The Indians Are Still Far Away (French: Les Indiens sont encore loin) is a 1977 Swiss-French drama film written and directed by Patricia Moraz and starring Isabelle Huppert. It follows the last days of a 17-year-old student, and received a commendation at the 1977 Locarno Film Festival.

== Background ==
The Indians Are Still Far Away formed the middle part of an intended trilogy by Patricia Moraz. Before directing the film, she had worked as a teacher, journalist and screenwriter. The first part was Le Chemin perdu, while a projected third film about adulthood was never made. Moraz had grown up in a politically engaged environment.

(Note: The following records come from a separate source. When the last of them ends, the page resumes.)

/-- The records of a section reference units of the variant only. -/
def sectVariant (v : Variant) (i : Image) (e : SectEntry) : Bool :=
  let arc := varArc v
  match e.type with
  | 1 => !(i.sys.home == 1 && !bit (capsOf v) 0) && i.sys.subset.all fun c => !channelAbsent v c
  | 2 => i.chains.all fun r => !channelAbsent v r.src
  | 3 => i.fast.all fun r => r.slot == 0xFF || decide (23 < r.src) || !channelAbsent v (0x80 + r.src)
  | 4 => arc || i.general.all fun r => r.type != 0x0D
  | 5 => arc || (i.fastMatrix.drop 64).all (· == 0)
  | 6 => arc || i.tripSrc.all fun w => w % 256 != 3 && w % 256 != 4
  | 10 => arc || i.arcade.pubs.all fun p => p.src % 256 != 3
  | 11 => i.areas.all fun r => r.kind != 1 || r.entries.all fun c => decide (23 < c) || !channelAbsent v (0x80 + c)
  | _ => true

def variantCheck (m : Bytes) (v : Variant) (i : Image) : Option (Nat × Nat) :=
  if capsBad v (imgCaps m) then some (0xFF, 0) else firstBad m (sectVariant v i)

/-! ### RANGE: structure -/

/-- No value occurs twice. -/
def distinct : List Nat → Bool
  | [] => true
  | a :: t => !t.contains a && distinct t

/-- R99, R469. -/
def systemRange (i : Image) : Bool :=
  let y := i.sys
  within 0 1 y.home && (y.samples == 64 || y.samples == 128) && within 1000 10000 y.nominal && within 0 7 y.group
    && within 10 3600 y.holdoff
    && (y.permit == 0xFFFFFFFF
      || (bits y.permit 31 22 == 0 && bits y.permit 18 16 == 0 && within 1 2 (bits y.permit 21 19)))
    && y.subset.all fun c => c == 0xFF || channelKnown c

/-- R231, R232: one chain. -/
def chainRange (i : Image) (r : ChainRec) : Bool :=
  let cond := bits r.det 31 30
  let rms := bits r.det 11 10
  let hk := decide (0xC0 ≤ r.src)
  decide (r.chain < 160) && channelKnown r.src
    && decide ((i.chains.filter fun x => x.src == r.src).length ≤ 4)
    && (if hk then r.resp == 0 && cond == 0 else decide (r.resp ≤ 13))
    && (!([4, 6, 7, 10, 12].contains r.resp) || i.sys.samples == 64)
    && (!([5, 8, 9, 11, 13].contains r.resp) || i.sys.samples == 128)
    && cond != 3 && rms != 3 && (rms == 0 || decide (r.resp < 6))
    && decide (bits r.det 19 16 ≤ bits r.det 15 12) && (if rms = 1 then bits r.det 9 0 != 0 else bits r.det 9 0 == 0)

def chainsRange (i : Image) : Bool := distinct (i.chains.map (·.chain)) && i.chains.all (chainRange i)

/-- R273. -/
def fastRange (i : Image) : Bool :=
  let used := i.fast.filter fun r => r.slot != 0xFF
  i.fast.length == 52 && distinct (i.fast.map (·.tile)) && distinct (used.map (·.slot))
    && decide (used.length + 4 ≤ 52)
    && i.fast.all fun r => decide (r.tile < 52) &&
      (if r.slot = 0xFF then r.type == 0 && r.restraint == 0xFF
       else within 192 239 r.slot && within 0x21 0x23 r.type && decide (r.src ≤ 23)
        && (r.restraint == 0xFF || (r.type == 0x21 && used.any fun x => x.tile == r.restraint && x.type == 0x23)))

/-! ### RANGE: general functions -/

/-- When the output of a designator comes (R230, R235, R255): the preset, 100 per cycle, 101 housekeeping, 102 tracked. -/
def outputInstants (i : Image) (d : Nat) : Nat :=
  match i.chains.find? fun r => r.chain == d % 256 with
  | some r =>
    if d / 256 % 8 = 2 ∧ bits r.det 11 10 = 2 then 100
    else if 0xC0 ≤ r.src then 101
    else if 4 ≤ r.resp then 102
    else r.resp
  | none => 103

/-- The main output of a phasor chain of the fundamental (responses 6 to 9). -/
def mainPhasor (i : Image) (d : Nat) : Bool := chainOutOk i d && d / 256 == 0 && within 6 9 (chainResp i (d % 256))

/-- The main output of a preset chain. -/
def mainPreset (i : Image) (d : Nat) : Bool := chainOutOk i d && d / 256 == 0 && decide (chainResp i (d % 256) ≤ 3)

/-- An Arcade stream designator that the Bazaar section defines (R349). -/
def streamOk (i : Image) (d : Nat) : Bool :=
  bit d 15 && (match i.arcade.ssubs[bits d 11 4]? with
    | some r => decide (d % 16 < r.count)
    | none => false)

/-- The preset of a DIFF input. -/
def inputPreset (i : Image) (d : Nat) : Nat :=
  if bit d 15 then (match i.arcade.ssubs[bits d 11 4]? with | some r => r.preset | none => 0xFF) else outputInstants i d
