-- ==== Sys2Proof/Certificates/Slice0/Obligations.lean ====
section
/-!
DEFINITION. The statements for the provers, in the order of OBLIGATIONS.json: the store and the Ledger, registers and
ports, management, the logic engine, the Gavel and lockstep, modes, boot, images and settings, sampling, fast trips,
chains, functions, arc light, inputs and outputs, the recorder and Crate, time, Arcade, pace, frames, and the machine.
-/

section Statements

open Sys2Proof Sys2Proof.Machine

/-- R611, R628: OPEN, CLOSE, ABORT and a data write of the open slot complete with their effects. -/
def Obligations.ImageSlotCommandsComplete : Prop :=
  (∀ h slot s, alive s h = true → slot ≤ 1 → modeOf s h ≠ mBOOT → acts s h = true →
    (half s h).port.openSlot = none → runningSlot s h ≠ some slot → activatingSlot s h ≠ some slot →
    Completes (.imgSlotOpen h slot) s fun t =>
      (half t h).port.openSlot = some slot ∧ (imgSlot t slot).mark = false ∧ rd t h Reg.PST_IMG_PTR_PTR = 0 ∧
      rd t h Reg.PST_IMG_RESULT_CMD = 1 ∧ rd t h Reg.PST_IMG_RESULT_STATUS = 0x02) ∧
  (∀ h slot n s, alive s h = true → slot ≤ 1 → n ≤ 1 → modeOf s h ≠ mBOOT → acts s h = true →
    (half s h).port.openSlot = some n → rd s h Reg.PST_IMG_PTR_PTR ≠ 0 →
    Completes (.imgSlotClose h slot) s fun t =>
      (half t h).port.openSlot = none ∧ (imgSlot t n).mark = true ∧
      (imgSlot t n).len = rd s h Reg.PST_IMG_PTR_PTR ∧ (imgSlot t n).bytes = (imgSlot s n).bytes ∧
      rd t h Reg.PST_IMG_RESULT_CMD = 2 ∧ rd t h Reg.PST_IMG_RESULT_STATUS = 0x02) ∧
  (∀ h slot n s, alive s h = true → slot ≤ 1 → n ≤ 1 → modeOf s h ≠ mBOOT → acts s h = true →
    (half s h).port.openSlot = some n →
    Completes (.imgSlotAbort h slot) s fun t =>
      (half t h).port.openSlot = none ∧ (imgSlot t n).mark = false ∧
      rd t h Reg.PST_IMG_RESULT_CMD = 3 ∧ rd t h Reg.PST_IMG_RESULT_STATUS = 0x02) ∧
  (∀ h v n s, alive s h = true → n ≤ 1 → (half s h).port.openSlot = some n →
    rd s h Reg.PST_IMG_PTR_PTR < 8388608 →
    Completes (.pstImgDataWrite h v) s fun t =>
      rd t h Reg.PST_IMG_PTR_PTR = rd s h Reg.PST_IMG_PTR_PTR + 4 ∧
      (∀ i < 4, byteAt (imgSlot t n).bytes (rd s h Reg.PST_IMG_PTR_PTR + i) = BitVec.ofNat 8 (v / 256 ^ i)) ∧
      (∀ a, a < rd s h Reg.PST_IMG_PTR_PTR ∨ rd s h Reg.PST_IMG_PTR_PTR + 4 ≤ a →
        byteAt (imgSlot t n).bytes a = byteAt (imgSlot s n).bytes a))

/-- R618, R621, R622, R624, R625: the commands of the Ledger and of store health complete with their effects. -/
def Obligations.LedgerCommandsComplete : Prop :=
  (∀ h src ev fields s, booted s h = true → (recentAppends s).length < 32 →
    Completes (.ledgerAppend h src ev fields) s fun t =>
      t.store.ledgerSeq = (if s.store.ledgerSeq + 1 = 2 ^ 32 then 1 else s.store.ledgerSeq + 1) ∧
      ∃ r, t.store.ledger.head? = some r ∧ r.seq = t.store.ledgerSeq ∧ r.source = src ∧ r.event = ev ∧
        r.fields = fields.take 28 ∧ r.mark = true) ∧
  (∀ s, s.store.dropCount ≠ 0 → (recentAppends s).length < 32 →
    Completes .ledgerRate s fun t =>
      ((recentAppends s).length < 31 → t.store.dropCount = 0) ∧
      ∃ r ∈ t.store.ledger, r.event = 0x1104 ∧ r.source = 3 ∧
        r.fields = p4 s.store.dropCount ++ le 6 s.store.dropStart) ∧
  (∀ h session by_ s, alive s h = true → modeOf s h ≠ mBOOT → s.store.clearing = false →
    Completes (.ledgerClear h session by_) s fun t =>
      t.store.clearing = true ∧ t.store.tombstone = t.store.ledgerSeq ∧ rd t h Reg.LDG_RESULT_STATUS = 0x01 ∧
      ∃ r, t.store.ledger.head? = some r ∧ r.seq = t.store.tombstone ∧ r.event = 0x1101 ∧
        r.source = accessorSource h by_) ∧
  (∀ s, s.store.clearing = true →
    Completes .ledgerClearDone s fun t =>
      t.store.clearing = false ∧ ∀ r ∈ t.store.ledger, r.seq < t.store.tombstone → r.mark = false) ∧
  (∀ s, Completes .optimeCommit s fun t => t.store.optimeCommitted = opMs s) ∧
  (∀ h corrected s, Completes (.storeHealthWindow h corrected) s fun t =>
      nget (half t h).tally (8 * 65536 + if corrected then 3 else 2) = 0)

/-- R623, R634: the four cases of a record selection. -/
def Obligations.LedgerSelectLatches : Prop :=
  (∀ h seq s, alive s h = true → seq < 2 ^ 32 → seq ≠ 0 → seq < s.store.tombstone →
    Completes (.ldgRselWrite h seq) s fun t =>
      rd t h Reg.LDG_RSEL_SEQ = seq ∧ rd t h Reg.LDG_RSTAT_STATUS = 1 ∧ (half t h).port.rdata = none) ∧
  (∀ h seq r s, alive s h = true → seq < 2 ^ 32 → (seq = 0 ∨ s.store.tombstone ≤ seq) →
    s.store.ledger.find? (fun r => r.seq == seq) = some r →
    Completes (.ldgRselWrite h seq) s fun t =>
      rd t h Reg.LDG_RSEL_SEQ = seq ∧ rd t h Reg.LDG_RSTAT_STATUS = (if r.mark then 0 else 3) ∧
      (half t h).port.rdata = some r) ∧
  (∀ h seq s, alive s h = true → seq < 2 ^ 32 → (seq = 0 ∨ s.store.tombstone ≤ seq) →
    s.store.ledger.find? (fun r => r.seq == seq) = none →
    Completes (.ldgRselWrite h seq) s fun t =>
      rd t h Reg.LDG_RSEL_SEQ = seq ∧ rd t h Reg.LDG_RSTAT_STATUS = 2 ∧ (half t h).port.rdata = none)

/-- R15: how a write and a read treat one field of each access code. -/
def Obligations.FieldAccessCodes : Prop :=
  (∀ v w hi lo rst, lo ≤ hi → bits (storeFields v [⟨hi, lo, .rw, rst⟩] w) hi lo = bits v hi lo) ∧
  (∀ v w hi lo rst i, lo ≤ hi → i < hi + 1 - lo →
    bit (bits (storeFields v [⟨hi, lo, .w1c, rst⟩] w) hi lo) i =
      (bit (bits w hi lo) i && !bit (bits v hi lo) i)) ∧
  (∀ v w hi lo rst i, lo ≤ hi → i < hi + 1 - lo →
    bit (bits (storeFields v [⟨hi, lo, .w1s, rst⟩] w) hi lo) i =
      (bit (bits w hi lo) i || bit (bits v hi lo) i)) ∧
  (∀ v w hi lo rst acc, (acc = .ro ∨ acc = .wo ∨ acc = .rc) → storeFields v [⟨hi, lo, acc, rst⟩] w = w) ∧
  (∀ w hi lo rst, lo ≤ hi → rst < 2 ^ (hi + 1 - lo) → bits (rcWord [⟨hi, lo, .rc, rst⟩] w) hi lo = rst) ∧
  (∀ w hi lo rst acc, acc ≠ .rc → rcWord [⟨hi, lo, acc, rst⟩] w = w)

/-- A write at `a` by the management firmware has no action of its own: it only stores. -/
def Sys2Proof.Machine.plainWrite (s : State) (h : HalfId) (d : RegDesc) (a v : Nat) : Prop :=
  (if a < 0x70000 then writeLow s h d a v else if a < 0xF0000 then writeMid s h d a v
    else writeHigh s h d a v .mgmt) = none

/-- R15, R53, R56: a plain register write of a half that is powered and out of reset. -/
def Obligations.RegisterWriteStoresFields : Prop :=
  ∀ h addr v d k s, alive s h = true → addr < 0x1B0000 → isBlockId addr = false → findReg addr = some d →
    absentUnit s addr = false → imageOnly addr = false → (configWrite d addr = true → holds s h = true) →
    plainWrite s h d addr (v % 2 ^ 32) → bankKey s h addr = some k →
    Completes (.registerWrite h addr v) s fun t =>
      word t h k = storeFields (v % 2 ^ 32) d.fields (word s h k) % 2 ^ 32 ∧
      (∀ g j, regKey g j ≠ regKey h k → word t g j = word s g j) ∧ (∀ g, half t g = half s g) ∧
      t.field = s.field ∧ t.store = s.store

/-- R5: the value of SYS_CAPS on each part. -/
def Obligations.CapsReadsPart : Prop :=
  ∀ h s, alive s h = true →
    Completes (.readClear h 0x0004) s fun t =>
      (half t h).mgmt.bus = match s.variant with
        | .pk9600 => 0x20301807
        | .pk9610 => 0x20301805
        | .pk9620 => 0x20301806
        | .pk9630 => 0x08180801

/-- R7, R15, R51, R53, R54: the read of an RC field, and the four refusals of a privileged write. -/
def Obligations.ReadClearsAndRefusals : Prop :=
  (∀ h s, alive s h = true →
    Completes (.readClear h 0x120018) s fun t =>
      bits (half t h).mgmt.bus 15 0 = rd s h Reg.LDG_STAT_DROPPED ∧ rd t h Reg.LDG_STAT_DROPPED = 0) ∧
  (∀ h addr v d s, alive s h = true → addr < 0x1B0000 → isBlockId addr = false → findReg addr = some d →
    absentUnit s addr = true →
    Completes (.registerWrite h addr v) s fun t =>
      rdB t h Reg.SYS_ERR_ABSENT = true ∧ ∀ g k, k % 0x100000000 ≠ 0x8 → word t g k = word s g k) ∧
  (∀ h addr v s, alive s h = true → addr < 0x1B0000 → isBlockId addr = false → findReg addr = none →
    Completes (.registerWrite h addr v) s fun t =>
      rdB t h Reg.SYS_ERR_UNMAPPED = true ∧ ∀ g k, k % 0x100000000 ≠ 0x8 → word t g k = word s g k) ∧
  (∀ h addr v d s, alive s h = true → addr < 0x1B0000 → isBlockId addr = false → findReg addr = some d →
    absentUnit s addr = false → imageOnly addr = true →
    Completes (.registerWrite h addr v) s fun t =>
      rdB t h Reg.SYS_ERR_IMAGE_ONLY = true ∧ ∀ g k, k % 0x100000000 ≠ 0x8 → word t g k = word s g k) ∧
  (∀ h addr v d s, alive s h = true → addr < 0x1B0000 → isBlockId addr = false → findReg addr = some d →
    absentUnit s addr = false → imageOnly addr = false → configWrite d addr = true → holds s h = false →
    Completes (.registerWrite h addr v) s fun t =>
      rdB t h Reg.SYS_ERR_NOT_HOLDER = true ∧ ∀ g k, k % 0x100000000 ≠ 0x8 → word t g k = word s g k)

/-- R160, R258, R304, R342, R492: five reads with their latches. -/
def Obligations.MeasuringReadsLatch : Prop :=
  (∀ h s, alive s h = true →
    Completes (.hkaDataRead h) s fun t =>
      (half t h).mgmt.bus = word s h 0x80020 ∧ rd t h Reg.HKA_DATA_NEW = 0 ∧
      rd t h Reg.HKA_DATA_VALUE = rd s h Reg.HKA_DATA_VALUE) ∧
  (∀ h r s, alive s h = true → rd s h Reg.PCV_FLT_SEL_CHAIN < 160 →
    chainRec s h (rd s h Reg.PCV_FLT_SEL_CHAIN) = some r →
    Completes (.pcvFltOutRead h) s fun t =>
      let c := rd s h Reg.PCV_FLT_SEL_CHAIN
      rd t h (Reg.PCV_FLT_OUT_VALUE c) = chainWord s h c / 256 % 2 ^ 24 ∧
      rd t h (Reg.PCV_FLT_OUT_QUALITY c) = chainWord s h c % 256 ∧
      rd t h (Reg.PCV_FLT_STAT_SETTLE_REMAIN c) = settleRemain s h c ∧
      (half t h).mgmt.bus = word t h (Reg.PCV_FLT_OUT_VALUE c).key) ∧
  (∀ h f s, alive s h = true → f < 48 →
    Completes (.fstFstatRead h f) s fun t =>
      (half t h).mgmt.bus = word s h (Reg.FST_FSTAT_TYPE f).key ∧
      rd t h (Reg.FST_FSTART_NS_NS f) = nsOf (fastFn s h f).start ∧
      rd t h (Reg.FST_FSTART_SEC_SEC f) = secOf (fastFn s h f).start % 2 ^ 32) ∧
  (∀ h s, alive s h = true → rd s h Reg.FAB_FSEL_SLOT < 192 →
    Completes (.fabFstatRead h) s fun t =>
      let k := rd s h Reg.FAB_FSEL_SLOT
      (half t h).mgmt.bus = word s h (Reg.FAB_FSTAT_TYPE k).key ∧
      rd t h Reg.FAB_FSTART_NS_NS = nsOf (genFn s h k).start ∧
      rd t h Reg.FAB_FSTART_SEC_SEC = secOf (genFn s h k).start % 2 ^ 32) ∧
  (∀ h s, alive s h = true → rd s h Reg.LGE_TSEL_TASK < 48 →
    Completes (.lgeTinfoRead h) s fun t =>
      let k := rd s h Reg.LGE_TSEL_TASK
      (half t h).mgmt.bus = taskInfo s h k % 2 ^ 32 ∧
      word t h (Reg.LGE_TEXEC_MAX 48).key = word s h (Reg.LGE_TEXEC_MAX k).key ∧
      word t h (Reg.LGE_TRELS_MISSED 48).key = word s h (Reg.LGE_TRELS_MISSED k).key)

/-- R570, R635, R726, R737: four reads with their latches. -/
def Obligations.PortReadsLatch : Prop :=
  (∀ h ar s, alive s h = true → areaRec s h (rd s h Reg.ACQ_MSEL_AREA) = some ar →
    nget (half s h).acq.measSeq (rd s h Reg.ACQ_MSEL_AREA) ≠ 0 → rd s h Reg.ACQ_MSEL_ENTRY < ar.c →
    Completes (.acqMdataRead h) s fun t =>
      let at_ := rd s h Reg.ACQ_MSEL_AREA * 512 + rd s h Reg.ACQ_MSEL_ENTRY * 16
      (half t h).mgmt.bus = nget (half s h).acq.meas at_ % 2 ^ 32 ∧
      rd t h Reg.ACQ_MSEQ_SEQ = (nget (half s h).acq.measSeq (rd s h Reg.ACQ_MSEL_AREA) - 1) % 2 ^ 32 ∧
      ∀ m < 16, rd t h (Reg.ACQ_MDATA_VALUE m) = nget (half s h).acq.meas (at_ + m) % 2 ^ 32) ∧
  (∀ h s, alive s h = true →
    Completes (.ldgOptimeRead h) s fun t =>
      (half t h).mgmt.bus = opMs s % 2 ^ 32 ∧ (half t h).port.optimeHi = opMs s / 2 ^ 32 % 2 ^ 16) ∧
  (∀ h it rest s, alive s h = true → qItems s h (rd s h Reg.EVQ_SEL_QUEUE) = it :: rest →
    Completes (.evqPopRead h) s fun t =>
      (half t h).mgmt.bus = it.qseq ∧ qItems t h (rd s h Reg.EVQ_SEL_QUEUE) = rest ∧
      (half t h).evq.latch = itemBytes it ∧ (half t h).evq.latchPos = 0) ∧
  (∀ h s, alive s h = true → qItems s h (rd s h Reg.EVQ_SEL_QUEUE) = [] →
    Completes (.evqPopRead h) s fun t =>
      (half t h).mgmt.bus = 0xFFFFFFFF ∧ (half t h).evq = (half s h).evq) ∧
  (∀ h s, alive s h = true → (half s h).evq.latch ≠ [] → (half s h).evq.latchPos < 64 →
    Completes (.evqIdataRead h) s fun t =>
      (half t h).mgmt.bus = unLe (((half s h).evq.latch.drop (4 * (half s h).evq.latchPos)).take 4) ∧
      (half t h).evq.latchPos = (half s h).evq.latchPos + 1)

/-- R649: the latch of TIME_NS, one per half. -/
def Obligations.TimeReadLatchesPerHalf : Prop :=
  (∀ h s, alive s h = true →
    Completes (.timeNsRead h) s fun t =>
      (half t h).mgmt.bus = now s % 1000000000 ∧ latched t h = now s ∧ latched t (other h) = latched s (other h) ∧
      now t = now s) ∧
  (∀ h s, alive s h = true →
    Completes (.readClear h 0x30014) s fun t =>
      (half t h).mgmt.bus = secOf (latched s h) % 2 ^ 32 ∧ ∀ g, latched t g = latched s g) ∧
  (∀ h s, alive s h = true →
    Completes (.readClear h 0x30018) s fun t =>
      (half t h).mgmt.bus = secOf (latched s h) / 2 ^ 32 ∧ ∀ g, latched t g = latched s g)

She said she did not want to depict childhood solely in sentimental terms, but also to evoke a political and social context.

== Synopsis ==
Jenny Kern, a 17-year-old student, is found dead in the snow. The film follows the last days of her life without explaining her death or assigning responsibility, depicting the shifting emotions of adolescence and the social atmosphere in which her death becomes possible without being foreseeable.

==Cast==
The cast includes:
- Isabelle Huppert as Jenny
- Christine Pascal as Lise
- Mathieu Carrière as Matthias
- Chil Boiscuille as Guillaume
- Nicole Garcia as Anna

== Reception ==
Filmdienst called the film an incisive and sensitive study of the post-1968 generation, and praised Renato Berta’s cool, almost blue-tinted cinematography along with the work of the lead actress and director. It also described the film as one focused on quiet gestures and feelings.

== Festival screenings ==
The film received a commendation from the Ecumenical Jury at the 1977 Locarno Film Festival, and was screened at the Solothurn Film Festival in January 1996.